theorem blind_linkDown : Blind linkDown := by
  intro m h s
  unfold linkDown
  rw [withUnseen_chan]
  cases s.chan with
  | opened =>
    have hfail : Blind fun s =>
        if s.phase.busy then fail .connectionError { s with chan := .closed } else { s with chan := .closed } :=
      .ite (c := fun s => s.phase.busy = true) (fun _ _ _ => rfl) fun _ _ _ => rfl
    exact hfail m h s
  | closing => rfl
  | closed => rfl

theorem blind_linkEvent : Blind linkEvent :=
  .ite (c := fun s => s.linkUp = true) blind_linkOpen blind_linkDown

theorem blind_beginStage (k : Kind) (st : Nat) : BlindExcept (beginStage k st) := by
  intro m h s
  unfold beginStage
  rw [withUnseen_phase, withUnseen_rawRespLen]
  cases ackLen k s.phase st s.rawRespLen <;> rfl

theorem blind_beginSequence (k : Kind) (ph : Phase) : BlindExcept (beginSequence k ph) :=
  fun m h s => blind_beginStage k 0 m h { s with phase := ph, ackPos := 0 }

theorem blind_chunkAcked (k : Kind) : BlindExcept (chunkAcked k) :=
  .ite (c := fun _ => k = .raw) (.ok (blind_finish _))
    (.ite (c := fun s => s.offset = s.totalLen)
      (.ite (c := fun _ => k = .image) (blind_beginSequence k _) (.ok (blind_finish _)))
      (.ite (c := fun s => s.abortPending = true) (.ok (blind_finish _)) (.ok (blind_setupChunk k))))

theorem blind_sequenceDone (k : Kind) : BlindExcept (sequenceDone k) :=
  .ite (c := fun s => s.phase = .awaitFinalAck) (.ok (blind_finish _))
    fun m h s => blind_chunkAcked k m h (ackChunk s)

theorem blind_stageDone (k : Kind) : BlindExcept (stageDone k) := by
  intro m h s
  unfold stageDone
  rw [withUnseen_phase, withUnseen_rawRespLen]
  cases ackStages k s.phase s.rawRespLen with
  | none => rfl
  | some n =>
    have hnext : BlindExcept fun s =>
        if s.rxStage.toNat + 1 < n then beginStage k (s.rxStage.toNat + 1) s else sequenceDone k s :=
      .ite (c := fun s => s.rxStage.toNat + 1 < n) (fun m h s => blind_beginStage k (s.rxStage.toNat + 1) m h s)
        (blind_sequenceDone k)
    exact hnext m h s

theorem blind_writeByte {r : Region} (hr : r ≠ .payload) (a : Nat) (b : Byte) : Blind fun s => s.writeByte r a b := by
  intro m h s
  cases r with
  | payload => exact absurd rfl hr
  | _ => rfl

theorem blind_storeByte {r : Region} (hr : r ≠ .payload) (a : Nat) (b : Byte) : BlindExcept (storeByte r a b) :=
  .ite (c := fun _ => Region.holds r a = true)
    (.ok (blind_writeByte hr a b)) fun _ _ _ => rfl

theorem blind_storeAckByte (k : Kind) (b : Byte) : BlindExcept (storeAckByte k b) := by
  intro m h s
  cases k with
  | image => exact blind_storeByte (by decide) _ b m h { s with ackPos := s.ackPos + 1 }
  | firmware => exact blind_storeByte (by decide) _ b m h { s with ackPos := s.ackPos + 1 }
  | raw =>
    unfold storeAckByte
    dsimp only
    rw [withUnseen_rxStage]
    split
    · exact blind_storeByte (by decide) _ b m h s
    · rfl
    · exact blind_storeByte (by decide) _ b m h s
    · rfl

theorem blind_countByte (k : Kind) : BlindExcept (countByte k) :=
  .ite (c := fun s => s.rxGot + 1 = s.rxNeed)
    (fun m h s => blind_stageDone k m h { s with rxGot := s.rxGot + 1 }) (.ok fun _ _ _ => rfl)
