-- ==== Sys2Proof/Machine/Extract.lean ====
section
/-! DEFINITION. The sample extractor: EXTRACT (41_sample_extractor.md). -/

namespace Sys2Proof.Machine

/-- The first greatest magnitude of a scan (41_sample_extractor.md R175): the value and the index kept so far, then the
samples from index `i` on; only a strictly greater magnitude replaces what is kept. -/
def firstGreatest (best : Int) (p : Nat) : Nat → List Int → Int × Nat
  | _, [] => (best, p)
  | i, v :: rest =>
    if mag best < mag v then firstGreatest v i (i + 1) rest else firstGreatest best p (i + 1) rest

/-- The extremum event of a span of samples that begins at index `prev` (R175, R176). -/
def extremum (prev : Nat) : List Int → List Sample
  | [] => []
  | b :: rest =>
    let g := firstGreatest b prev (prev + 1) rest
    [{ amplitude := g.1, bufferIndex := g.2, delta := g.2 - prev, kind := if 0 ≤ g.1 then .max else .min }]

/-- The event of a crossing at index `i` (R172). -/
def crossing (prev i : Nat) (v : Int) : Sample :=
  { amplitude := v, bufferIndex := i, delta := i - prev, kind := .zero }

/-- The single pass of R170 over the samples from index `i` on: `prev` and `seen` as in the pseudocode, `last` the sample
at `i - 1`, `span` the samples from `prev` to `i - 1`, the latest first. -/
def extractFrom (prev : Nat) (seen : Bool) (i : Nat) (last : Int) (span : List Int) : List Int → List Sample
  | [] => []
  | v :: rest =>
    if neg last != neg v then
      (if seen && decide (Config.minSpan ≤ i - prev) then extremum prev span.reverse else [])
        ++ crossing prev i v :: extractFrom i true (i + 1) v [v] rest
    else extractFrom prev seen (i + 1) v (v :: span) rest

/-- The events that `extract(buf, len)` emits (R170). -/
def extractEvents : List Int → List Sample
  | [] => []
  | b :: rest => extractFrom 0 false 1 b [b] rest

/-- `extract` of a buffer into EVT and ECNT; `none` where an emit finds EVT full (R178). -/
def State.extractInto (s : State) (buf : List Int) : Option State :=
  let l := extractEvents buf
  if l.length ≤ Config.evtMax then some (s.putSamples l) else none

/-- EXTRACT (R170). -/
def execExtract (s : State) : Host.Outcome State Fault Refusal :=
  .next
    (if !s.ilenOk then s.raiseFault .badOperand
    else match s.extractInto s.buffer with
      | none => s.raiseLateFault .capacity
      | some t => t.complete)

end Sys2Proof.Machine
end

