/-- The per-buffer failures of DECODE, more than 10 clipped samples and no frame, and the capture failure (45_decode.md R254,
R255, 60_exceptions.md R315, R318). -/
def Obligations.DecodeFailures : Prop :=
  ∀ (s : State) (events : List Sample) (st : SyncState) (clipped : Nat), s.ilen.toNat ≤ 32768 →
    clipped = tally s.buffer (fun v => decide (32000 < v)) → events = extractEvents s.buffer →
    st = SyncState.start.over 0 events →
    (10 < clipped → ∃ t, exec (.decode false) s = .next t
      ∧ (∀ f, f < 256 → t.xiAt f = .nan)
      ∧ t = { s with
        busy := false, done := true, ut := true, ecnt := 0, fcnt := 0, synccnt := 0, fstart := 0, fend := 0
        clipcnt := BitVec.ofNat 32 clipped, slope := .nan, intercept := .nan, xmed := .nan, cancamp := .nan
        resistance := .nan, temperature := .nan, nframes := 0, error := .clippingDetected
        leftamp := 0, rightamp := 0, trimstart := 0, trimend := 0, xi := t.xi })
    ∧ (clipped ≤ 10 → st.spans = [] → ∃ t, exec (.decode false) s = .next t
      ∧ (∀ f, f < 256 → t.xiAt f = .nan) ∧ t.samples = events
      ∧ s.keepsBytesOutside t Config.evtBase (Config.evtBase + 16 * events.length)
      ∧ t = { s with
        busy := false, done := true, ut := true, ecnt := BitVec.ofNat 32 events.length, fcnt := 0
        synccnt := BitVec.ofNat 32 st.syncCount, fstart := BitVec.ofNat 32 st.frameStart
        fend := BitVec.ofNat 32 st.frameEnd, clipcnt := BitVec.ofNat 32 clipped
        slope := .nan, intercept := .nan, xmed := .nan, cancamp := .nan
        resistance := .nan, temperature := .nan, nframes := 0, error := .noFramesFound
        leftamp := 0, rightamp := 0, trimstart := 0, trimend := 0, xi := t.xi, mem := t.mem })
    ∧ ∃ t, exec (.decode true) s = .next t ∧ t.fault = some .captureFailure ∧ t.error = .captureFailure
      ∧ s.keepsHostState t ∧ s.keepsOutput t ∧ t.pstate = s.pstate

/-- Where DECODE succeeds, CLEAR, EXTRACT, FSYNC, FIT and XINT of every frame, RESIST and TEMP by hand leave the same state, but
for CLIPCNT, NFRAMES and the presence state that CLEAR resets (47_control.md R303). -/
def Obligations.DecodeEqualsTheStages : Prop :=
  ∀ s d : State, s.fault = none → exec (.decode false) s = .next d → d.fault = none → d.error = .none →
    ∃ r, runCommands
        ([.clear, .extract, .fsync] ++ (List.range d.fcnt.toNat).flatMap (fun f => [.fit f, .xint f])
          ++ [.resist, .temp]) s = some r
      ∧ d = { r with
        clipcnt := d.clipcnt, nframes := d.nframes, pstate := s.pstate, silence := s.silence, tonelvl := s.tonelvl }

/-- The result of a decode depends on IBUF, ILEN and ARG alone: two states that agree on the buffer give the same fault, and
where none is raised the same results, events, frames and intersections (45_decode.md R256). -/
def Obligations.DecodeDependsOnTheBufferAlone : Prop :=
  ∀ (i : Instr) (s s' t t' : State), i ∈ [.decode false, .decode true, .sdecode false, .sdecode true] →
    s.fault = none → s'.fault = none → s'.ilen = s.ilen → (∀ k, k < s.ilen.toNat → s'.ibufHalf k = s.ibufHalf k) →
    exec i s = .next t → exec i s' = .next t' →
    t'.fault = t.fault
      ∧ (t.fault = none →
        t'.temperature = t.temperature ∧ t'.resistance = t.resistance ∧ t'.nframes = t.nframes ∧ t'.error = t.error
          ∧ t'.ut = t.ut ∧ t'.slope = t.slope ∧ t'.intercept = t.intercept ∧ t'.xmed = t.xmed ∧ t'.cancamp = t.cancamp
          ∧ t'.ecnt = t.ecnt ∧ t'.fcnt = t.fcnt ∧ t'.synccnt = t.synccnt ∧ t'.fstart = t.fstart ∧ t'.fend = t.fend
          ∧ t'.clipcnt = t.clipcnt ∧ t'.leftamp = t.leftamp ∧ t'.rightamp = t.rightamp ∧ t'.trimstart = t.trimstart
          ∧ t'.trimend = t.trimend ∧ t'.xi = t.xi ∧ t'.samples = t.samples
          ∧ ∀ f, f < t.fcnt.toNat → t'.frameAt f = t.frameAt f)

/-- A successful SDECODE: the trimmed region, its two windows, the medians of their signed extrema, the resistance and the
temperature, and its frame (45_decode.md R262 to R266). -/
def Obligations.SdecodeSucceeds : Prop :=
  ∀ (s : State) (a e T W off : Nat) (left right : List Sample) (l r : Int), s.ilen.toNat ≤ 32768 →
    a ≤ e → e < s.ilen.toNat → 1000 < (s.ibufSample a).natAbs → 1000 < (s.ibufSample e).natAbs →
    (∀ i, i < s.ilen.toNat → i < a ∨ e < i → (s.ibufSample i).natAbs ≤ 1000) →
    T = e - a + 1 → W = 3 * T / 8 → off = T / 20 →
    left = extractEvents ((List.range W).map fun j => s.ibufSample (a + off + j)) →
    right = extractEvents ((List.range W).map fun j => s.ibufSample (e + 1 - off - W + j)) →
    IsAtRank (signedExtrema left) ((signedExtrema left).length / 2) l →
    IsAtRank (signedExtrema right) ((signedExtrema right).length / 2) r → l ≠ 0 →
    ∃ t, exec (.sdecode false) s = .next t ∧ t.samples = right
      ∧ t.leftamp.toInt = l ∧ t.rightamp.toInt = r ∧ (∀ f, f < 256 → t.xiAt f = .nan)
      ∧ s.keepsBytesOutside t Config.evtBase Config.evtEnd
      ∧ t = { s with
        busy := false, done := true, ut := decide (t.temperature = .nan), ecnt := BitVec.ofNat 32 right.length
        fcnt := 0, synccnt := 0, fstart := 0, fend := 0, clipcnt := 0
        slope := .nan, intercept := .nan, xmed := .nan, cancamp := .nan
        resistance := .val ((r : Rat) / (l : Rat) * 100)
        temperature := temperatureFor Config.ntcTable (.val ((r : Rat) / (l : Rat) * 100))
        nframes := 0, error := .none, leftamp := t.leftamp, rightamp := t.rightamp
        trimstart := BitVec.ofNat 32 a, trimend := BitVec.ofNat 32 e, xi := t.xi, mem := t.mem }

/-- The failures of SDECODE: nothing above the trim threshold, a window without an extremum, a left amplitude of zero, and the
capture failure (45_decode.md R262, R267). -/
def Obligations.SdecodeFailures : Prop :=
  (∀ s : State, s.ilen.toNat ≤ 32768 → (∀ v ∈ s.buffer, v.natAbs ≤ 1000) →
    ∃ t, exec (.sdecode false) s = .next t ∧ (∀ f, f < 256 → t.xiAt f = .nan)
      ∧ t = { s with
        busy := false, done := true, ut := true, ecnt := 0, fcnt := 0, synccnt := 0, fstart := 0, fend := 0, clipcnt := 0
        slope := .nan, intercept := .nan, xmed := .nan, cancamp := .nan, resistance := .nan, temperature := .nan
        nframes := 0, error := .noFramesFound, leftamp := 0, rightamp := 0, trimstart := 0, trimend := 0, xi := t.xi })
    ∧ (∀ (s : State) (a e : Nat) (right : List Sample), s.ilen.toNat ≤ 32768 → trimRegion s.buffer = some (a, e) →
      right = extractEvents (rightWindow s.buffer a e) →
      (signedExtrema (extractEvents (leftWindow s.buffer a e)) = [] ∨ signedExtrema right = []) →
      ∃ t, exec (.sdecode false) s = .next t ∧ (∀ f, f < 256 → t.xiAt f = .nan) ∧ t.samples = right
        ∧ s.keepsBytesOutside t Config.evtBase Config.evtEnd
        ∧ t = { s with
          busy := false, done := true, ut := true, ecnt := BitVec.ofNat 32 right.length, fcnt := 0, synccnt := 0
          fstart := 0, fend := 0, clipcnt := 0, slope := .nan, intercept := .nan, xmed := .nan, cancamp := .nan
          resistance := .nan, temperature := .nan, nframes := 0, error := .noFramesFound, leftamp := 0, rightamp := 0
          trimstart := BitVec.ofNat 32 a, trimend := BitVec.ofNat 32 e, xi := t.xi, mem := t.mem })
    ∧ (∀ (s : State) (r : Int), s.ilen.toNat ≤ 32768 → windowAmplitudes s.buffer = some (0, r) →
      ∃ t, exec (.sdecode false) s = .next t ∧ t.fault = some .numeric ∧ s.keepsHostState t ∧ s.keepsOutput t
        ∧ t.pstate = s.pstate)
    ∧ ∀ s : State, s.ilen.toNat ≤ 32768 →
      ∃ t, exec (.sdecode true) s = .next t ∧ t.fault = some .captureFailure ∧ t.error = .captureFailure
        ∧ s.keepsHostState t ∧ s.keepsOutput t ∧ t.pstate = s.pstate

####

§ EXERCISE DIRECTIONS:
Could you retype exactly the lines above, starting at the line that contains "theorem blind_sequenceDone (k" and ending at the line that contains "BlindExcept (storeByte r", and nothing more?

§ REPLY:
theorem blind_sequenceDone (k : Kind) : BlindExcept (sequenceDone k) :=
  .ite (c := fun s => s.phase = .awaitFinalAck) (.ok (blind_finish _))
    fun m h s => blind_chunkAcked k m h (ackChunk s)

theorem blind_stageDone (k : Kind) : BlindExcept (stageDone k) := by
  intro m h s
  unfold stageDone
  rw [withUnseen_phase, withUnseen_rawRespLen]
  cases ackStages k s.phase s.rawRespLen with
  | none => rfl
  | some n =>
    have hnext : BlindExcept fun s =>
        if s.rxStage.toNat + 1 < n then beginStage k (s.rxStage.toNat + 1) s else sequenceDone k s :=
      .ite (c := fun s => s.rxStage.toNat + 1 < n) (fun m h s => blind_beginStage k (s.rxStage.toNat + 1) m h s)
        (blind_sequenceDone k)
    exact hnext m h s

theorem blind_writeByte {r : Region} (hr : r ≠ .payload) (a : Nat) (b : Byte) : Blind fun s => s.writeByte r a b := by
  intro m h s
  cases r with
  | payload => exact absurd rfl hr
  | _ => rfl

theorem blind_storeByte {r : Region} (hr : r ≠ .payload) (a : Nat) (b : Byte) : BlindExcept (storeByte r a b) :=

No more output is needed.